Слово умирающей тетки


   Тетка моя, Августина Ильинична, умирала долго, одиноко и мучительно. Была несколько лет перед смертью слепая, разговаривала много с навещающими ее родственниками, иногда и сама с собой.
   Я заходил к ней летом ежедневно; заслышав мои шаги, она их узнавала и, не то отчитываясь, не то спрашивая, продолжала давно с собою начатый разговор:
   — Я мучаюсь здесь, и смерть меня не берет оттого, что материлась в Бога, а он все слышит… Да ить с мужичьем всю жисть на лесозаготовках, на сплаву да на сортировке в запани, вот куда конь с копытом, туда и рак с клешней, от мужиков и набралась срамоты.

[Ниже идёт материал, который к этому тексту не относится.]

/-- The registers of a crew error are written, the crew stops, and a running module halts at the next boundary. -/
theorem State.crewError_eq : ∃ g, ((s.crewReg c 6 4).setRegN 0x7010 5 code).event evCrewError = { s with regs := g } ∧
    s.crewError c code =
      { s with
        regs := g
        crews := tblPut s.crews c { r with started := false }
        halting := s.halting ++ if s.st = .running then [0x0A] else [] } := by
  obtain ⟨g, hg⟩ : RegsOnly s (((s.crewReg c 6 4).setRegN 0x7010 5 code).event evCrewError) :=
    (((RegsOnly.refl s).setRegN _ _ _).setRegN _ _ _).event _
  have hcrew' : ({ s with regs := g } : State).crew c = some r := hcrew
  refine ⟨g, hg, ?_⟩
  simp only [State.crewError, hg, hcrew']
  by_cases hst : s.st = .running
  · rw [if_pos hst]
    exact (if_pos hst).trans rfl
  · rw [if_neg hst, List.append_nil]
    exact (if_neg hst).trans rfl

theorem State.crewError_regs (hc : c < 256) : (s.crewError c code).reg 0x7010 5 = BitVec.ofNat 64 code ∧
    (s.crewError c code).reg (0x7010 + c) 6 = 4 := by
  obtain ⟨g, hg, herror⟩ := State.crewError_eq hcrew code
  have hevent := KeepsCrews.event ((s.crewReg c 6 4).setRegN 0x7010 5 code) (k := evCrewError) (by decide)
  have hregs : ∀ d < 256, ∀ j < 256, (s.crewError c code).reg (0x7010 + d) j =
      ((s.crewReg c 6 4).setRegN 0x7010 5 code).reg (0x7010 + d) j := fun d hd j hj => by
    rw [herror, ← hevent.reg hd hj, hg]
    rfl
  constructor
  · exact (hregs 0 (by decide) 5 (by decide)).trans (State.reg_setReg_same _ _ _ _)
  · rw [hregs c hc 6 (by decide)]
    exact (State.reg_setReg_of_sub_ne _ _ _ _ (by decide) (by decide) (by decide)).trans (State.reg_setReg_same s _ 6 _)

end

/-! ### The end of a seal (07 R290) -/

theorem keepsCrews_snapBegin (s : State) (sealed : Nat) : KeepsCrews s (s.snapBegin sealed) := by
  have hset : ∀ (t : State) (j : Nat) (v : BitVec 64), j < 256 → KeepsCrews t (t.setReg 0x7301 j v) :=
    fun t j v hj => KeepsCrews.setReg t v (by unfold CrewKey regKey; omega)
  have hkept : ∀ (t : State) (k : SnapState), KeepsCrews t (t.setSnap k) := fun _ _ => ⟨rfl, fun _ _ => rfl⟩
  unfold State.snapBegin
  split
  · split
    · split
      · exact ((hset s 5 _ (by decide)).trans (hset _ 7 _ (by decide))).trans (KeepsCrews.event _ (by decide))
      · exact (hset s 5 _ (by decide)).trans (hkept _ _)
    · exact .refl s
  · split
    · exact hkept s _
    · exact .refl s

theorem keepsCrews_sealFill (s : State) (sealed : Nat) (mbs : List Nat) : KeepsCrews s (s.sealFill sealed mbs) := by
  have hseal : KeepsCrews s { s with latestSeal := some (BitVec.ofNat 32 sealed) } := ⟨rfl, fun _ _ => rfl⟩
  exact KeepsCrews.ite _ ⟨rfl, fun _ _ => rfl⟩
    ((hseal.trans (keepsCrews_fillAll _ mbs)).trans (keepsCrews_snapBegin _ sealed))

theorem keepsCrews_formRequest (s : State) : KeepsCrews s s.formRequest := by
  have hset : ∀ (t : State) (j : Nat) (v : BitVec 64), j < 256 → KeepsCrews t (t.setReg 0x3040 j v) :=
    fun t j v hj => KeepsCrews.setReg t v (by unfold CrewKey regKey; omega)
  unfold State.formRequest
  split
  · exact .refl s
  · exact ((hset s 2 _ (by decide)).trans (hset _ 4 _ (by decide))).trans ⟨rfl, fun _ _ => rfl⟩

/-- NEXT_STEP goes on with the step that is sealed (R290 step 4). -/
def State.stepOn (s : State) (n : Nat) : State :=
  if s.regN 0x7010 3 = n then s.setRegN 0x7010 3 ((n + 1) % 2 ^ 32) else s

/-- The step numbers and the counters of a crew after a seal (R290 steps 4 and 5). -/
def State.sealNumbers (s : State) (c absent : Nat) (b : SealBody) : State :=
  ((((s.crewReg c 7 b.step.toNat).stepOn b.step.toNat).bumpReg (0x7010 + c) 8 absent).bumpReg (0x7010 + c) 11
    (b2n b.nfAny)).bumpReg (0x7010 + c) 12 (b2n b.skip)

/-- A crew at the beginning of a step. -/
def CrewRun.atStep (r : CrewRun) (n : BitVec 32) : CrewRun :=
  { r with step := n, counted := [], complete := false, nodes := [], sealSent := false, sealed := none, sealStage := 0 }

section
variable (s : State) (n i : Nat)

theorem State.crews_stepOn : (s.stepOn n).crews = s.crews := by
  unfold State.stepOn
  split <;> rfl

theorem State.reg_stepOn_of_sub_ne {j : Nat} (hj : j < 256) (hne : j ≠ 3) : (s.stepOn n).reg i j = s.reg i j := by
  unfold State.stepOn
  split
  · exact State.reg_setReg_of_sub_ne _ _ _ _ (by decide) hj hne
  · rfl

theorem State.reg_stepOn (h : s.regN 0x7010 3 = n) : (s.stepOn n).reg 0x7010 3 = BitVec.ofNat 64 ((n + 1) % 2 ^ 32) := by
  rw [State.stepOn, if_pos h]
  exact State.reg_setReg_same _ _ _ _

end

section
variable (s : State) (c absent : Nat) (b : SealBody)

theorem State.crew_sealNumbers : (s.sealNumbers c absent b).crew c = s.crew c := by
  simp only [State.sealNumbers, State.crew, State.bumpReg_eq, State.setReg_crews, State.crews_stepOn, State.crewReg,
    State.setRegN_eq]

theorem State.sealNumbers_sealed : (s.sealNumbers c absent b).reg (0x7010 + c) 7 = b.step.setWidth 64 := by
  simp (disch := decide) only [State.sealNumbers, State.bumpReg_eq, State.reg_setReg_of_sub_ne, State.reg_stepOn_of_sub_ne]
  exact (State.reg_setReg_same _ _ _ _).trans (BitVec.ofNat_toNat _ _)

theorem State.sealNumbers_skipped :
    (s.sealNumbers c absent b).reg (0x7010 + c) 12 = holdAdd (s.reg (0x7010 + c) 12) (b2n b.skip) := by
  simp (disch := decide) only [State.sealNumbers, State.bumpReg_eq, State.reg_setReg_same, State.reg_setReg_of_sub_ne,
    State.reg_stepOn_of_sub_ne, State.reg_crewReg_of_sub_ne]

theorem State.sealNumbers_next (h : s.regN 0x7010 3 = b.step.toNat) :
    (s.sealNumbers c absent b).reg 0x7010 3 = (b.step + 1).setWidth 64 := by
  have hnext : (s.crewReg c 7 b.step.toNat).regN 0x7010 3 = b.step.toNat :=
    (congrArg BitVec.toNat (s.reg_crewReg_of_sub_ne c _ _ (by decide) (by decide) (by decide))).trans h
  simp (disch := decide) only [State.sealNumbers, State.bumpReg_eq, State.reg_setReg_of_sub_ne, State.reg_stepOn _ _ hnext]
  rw [← BitVec.ofNat_toNat, BitVec.toNat_add]
  rfl

end

/-- The beginning of a step for which no preamble is held keeps the registers of crews but for the state of one. -/
theorem State.beginStep_keeps (s : State) (c : Nat) {r : CrewRun} (n : BitVec 32) (hheld : r.held = []) :
    (∃ k, ((((s.setCrew c (r.atStep n)).crewReg c 6 2).formRequest).sendPreamble c).crew c = some k ∧ k.step = n ∧
        k.sealed = none) ∧
      ∀ d < 256, ∀ j < 256, j ≠ 6 →
        ((((s.setCrew c (r.atStep n)).crewReg c 6 2).formRequest).sendPreamble c).reg (0x7010 + d) j = s.reg (0x7010 + d) j := by
  have hbegun : ((s.setCrew c (r.atStep n)).crewReg c 6 2).crew c = some (r.atStep n) := State.crew_setCrew_same s c _
  have hform := keepsCrews_formRequest ((s.setCrew c (r.atStep n)).crewReg c 6 2)
  obtain ⟨hnext, hregs⟩ := State.sendPreamble_keeps ((hform.crew c).trans hbegun) hheld rfl
  exact ⟨hnext, fun d hd j hj hne => ((hregs d hd j hj hne).trans (hform.reg hd hj)).trans
    (State.reg_crewReg_of_sub_ne _ c _ _ (by decide) hj hne)⟩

   — Жисть наша — как река после лесосплава: одне коряги остались, топляки, ломь древесная, жерди, мусор. Все путное вниз по Анисею уплыло, слепым потоком разнесено, по кустам застряло, по морям развеяно, по волнам рассеяно да перемолото. А мы толкали, мы толкали баграми, руками, шестами — плыви, жисть, к какому тебя берегу прибьет, как тебя изломает, одному Богу известно…



Старая запись


   Ныне я убираю и рву старые записи для своего военного романа. Но некоторые порвешь, в корзину бросишь, да они в памяти гвоздем торчат, скребут, долбят ее…
   «За годы войны на фронте расстреляли один миллион человек, осуждено военнопленных 994 тысячи, из них 150 тысяч расстреляно» — это пять дивизий полного состава.

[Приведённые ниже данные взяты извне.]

/-- The twin link, the lease and the interlock. -/
structure TwinSt where
  /-- the twin-mode latch of the vault (R371) -/
  latch : Bool
  lease : Lease
  /-- the cause of the take under way (Table 11.8) -/
  takeCause : Nat
  leaseOut : Bool
  leaseIn : Bool
  /-- elapsed instant since which TW_LEASE_IN has been deasserted -/
  leaseInLowSince : Nat
  /-- the interlock is open: outputs driven (R371) -/
  interlock : Bool
  link : LinkSt
  /-- elapsed instant since which every character of the line has been valid, commas counted (R369, log entry 149) -/
  validSince : Nat
  lastValid : Nat
  /-- elapsed instant at which the last frame sent ended (R368) -/
  lastSent : Nat
  lastHello : Nat
  hello : Option PeerHello
  /-- a HELLO has been received since this member's own reset (R375) -/
  helloSinceReset : Bool
  linkUpSinceReset : Bool
  resetAt : Nat
  /-- last renewal: instant, and its cycle, none before any (Table 11.8) -/
  renewedAt : Nat
  renewCycle : Option Nat
  /-- the peer's last HEALTH word -/
  peerHealth : Nat
  /-- health bits that are latched facts of this chapter -/
  leaseConflict : Bool
  copyStale : Bool
  copyInvalid : Bool
  meterMismatch : Bool
  beaconsMissed : Bool
  lastHealthSent : Nat
  /-- cycle starts with TW_LEASE_IN asserted and no commit -/
  staleCount : Nat
  /-- health bits 0 to 5 that are set, with the elapsed instant since when (R376) -/
  unhealthySince : List (Nat × Nat)
  /-- LEASE_YIELD or health yield under way: release after the next copy -/
  yielding : Bool
  /-- the final RENEW of a yield has gone out -/
  yieldSent : Bool
  /-- the incoming copy: cycle, FULL, segments received -/
  copyIn : Option (Nat × Bool × List (Nat × Bytes))
  /-- the copy image committed last and its cycle -/
  committed : Option CopyImage
  copyCycle : Option Nat
  copySize : Nat
  /-- the holder's copy: cycle sent and not acknowledged, image sent, the image last acknowledged -/
  copyOut : Option (Nat × CopyImage)
  copyAcked : Option CopyImage
  /-- the next copy must be FULL (R378) -/
  needFull : Bool
  journal : List JournalEnt
  /-- sequence counters per type: sent, and next expected -/
  txSeq : List (Nat × Nat)
  rxSeq : List (Nat × Nat)
  /-- frames kept for NAK: type, sequence, payload (R368) -/
  sent : List TwinFrame
  /-- journal frames sent and not acknowledged: frame sequence and acceptance number -/
  journalWait : List (Nat × Nat)
  crcErrors : Nat
  /-- cycle numbers of the link CRC errors of the last 64 cycles -/
  crcRecent : List Nat
  takeovers : Nat
  /-- time exchange: t1, t2, t3, t4 of the last cycle, ns -/
  t1 : Option Int
  t1Next : Option Int
  t2 : Option Int
  t3 : Option Int
  t4 : Option Int
  timeSentCycle : Option Nat
  disagreement : Int
  /-- end of a conflict wait (R374) -/
  backoffUntil : Option Nat
  /-- the random wait of a conflict, in ns, of a member that had received no HELLO: it stands for 2 × TWIN_LEASE_MS (R375) -/
  loneWait : Option Nat
  /-- TWIN_ENABLE was cleared on the holder: `TW_LEASE_OUT` falls once the final RENEW is on the line (R372) -/
  leaving : Bool
  /-- the interlock opened while firmware did not run: the takeover sequence is still to come (R371, R388) -/
  resumeDue : Bool
  /-- feeds received for the coming echo cells: port, ASN, cell kind, PSDU (R381) -/
  feeds : List (Nat × Nat × Nat × Bytes)
  /-- frames waiting for the line, in the order of R370, and the instant at which the line is free -/
  tx : List TwinFrame
  lineFree : Nat
  /-- instant before which frames other than the copy's leave the line to it (R370) -/
  othersFree : Nat
  /-- the last RENEW received had YIELD set (Table 11.8 cause 2) -/
  peerYields : Bool
  /-- the bytes of the copy committed last, which a delta changes (R378) -/
  copyRaw : Bytes
  /-- own registers and pulse-input totals at the instant the committed copy carries (R357) -/
  ownRegs : List Nat
  ownPins : List Nat
deriving DecidableEq, Repr, Inhabited

/-! ## Outputs and the whole -/

/-- What the module has put on its lines and not yet been taken away by the outside, oldest first. -/
structure Outputs where
  /-- HSPI_MISO: the bytes driven in each transaction (R56) -/
  hspi : List Bytes
  /-- packets and frames sent by HUART and DBG -/
  huart : List Bytes
  dbg : List Bytes
  /-- Ethernet datagrams: peer, bytes -/
  eth : List (Nat × Bytes)
  /-- corrected frames forwarded by the switch: egress port, frame (R281) -/
  forwarded : List (Nat × Bytes)
  air : List AirFrame
  /-- SPI bytes the sequences sent: port, bytes (R194) -/
  spi : List (Nat × Bytes)
  /-- what the radio ports did on their lines: port, line (Table 5.8) -/
  radio : List (Nat × RadioLine)
  twin : List Bytes
  /-- PMBus transactions, the bytes the module sends (R409) -/
  pmbus : List Bytes
  recovery : List Bytes
  /-- RESPONSE payloads handed to the parent span by an annexed module (R241) -/
  annex : List Bytes
deriving DecidableEq, Repr, Inhabited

   К той поре, как побывать мне на фронте, дивизий полного состава уже не было, солдаты работали один за десятерых, ни отпусков, ни разовых отгулов. Конечно, усталость, изнурение, от этого притупляется страх, чувство самосохранения, сообразиловка — отсюда потери, потери, потери.
   А там за солдатами тащились, по фронту пылили политотделы, СМЕРШи, секретные отделы, заградотряды, придурки каких-то придуманных команд, в это время в тылах мерли, ложились в мерзлоту миллионы ни в чем не повинных людей, и миллионы же их стерегли, учитывали, прикладами, палками и плетьми били.
   Потом они, эти герои, хорошо, в безопасности, проведшие дни войны, все сделали, чтобы загнать в угол бывших фронтовиков и выпятить себя, свои заслуги. Лишь в 1995 году властью Ельцина была окончательно ликвидирована несправедливость, и бывшие пленные, угодившие туда не по своей вине, были реабилитированы, зачислены в так называемый «статус» участников Отечественной войны.
   Помню времена, когда многие воины-страдальцы не носили наград, переклепывали фронтовые медали на блесны. Из солдатской медали «За отвагу» выходило две отличных серебряных блесны. В ту же пору началась торговля наградами, коллекционеры и пройдохи по дешевке их скупали, и когда двадцать лет спустя после Победы откованы были «брежневские» медали, многие вояки-окопники отказались их получать.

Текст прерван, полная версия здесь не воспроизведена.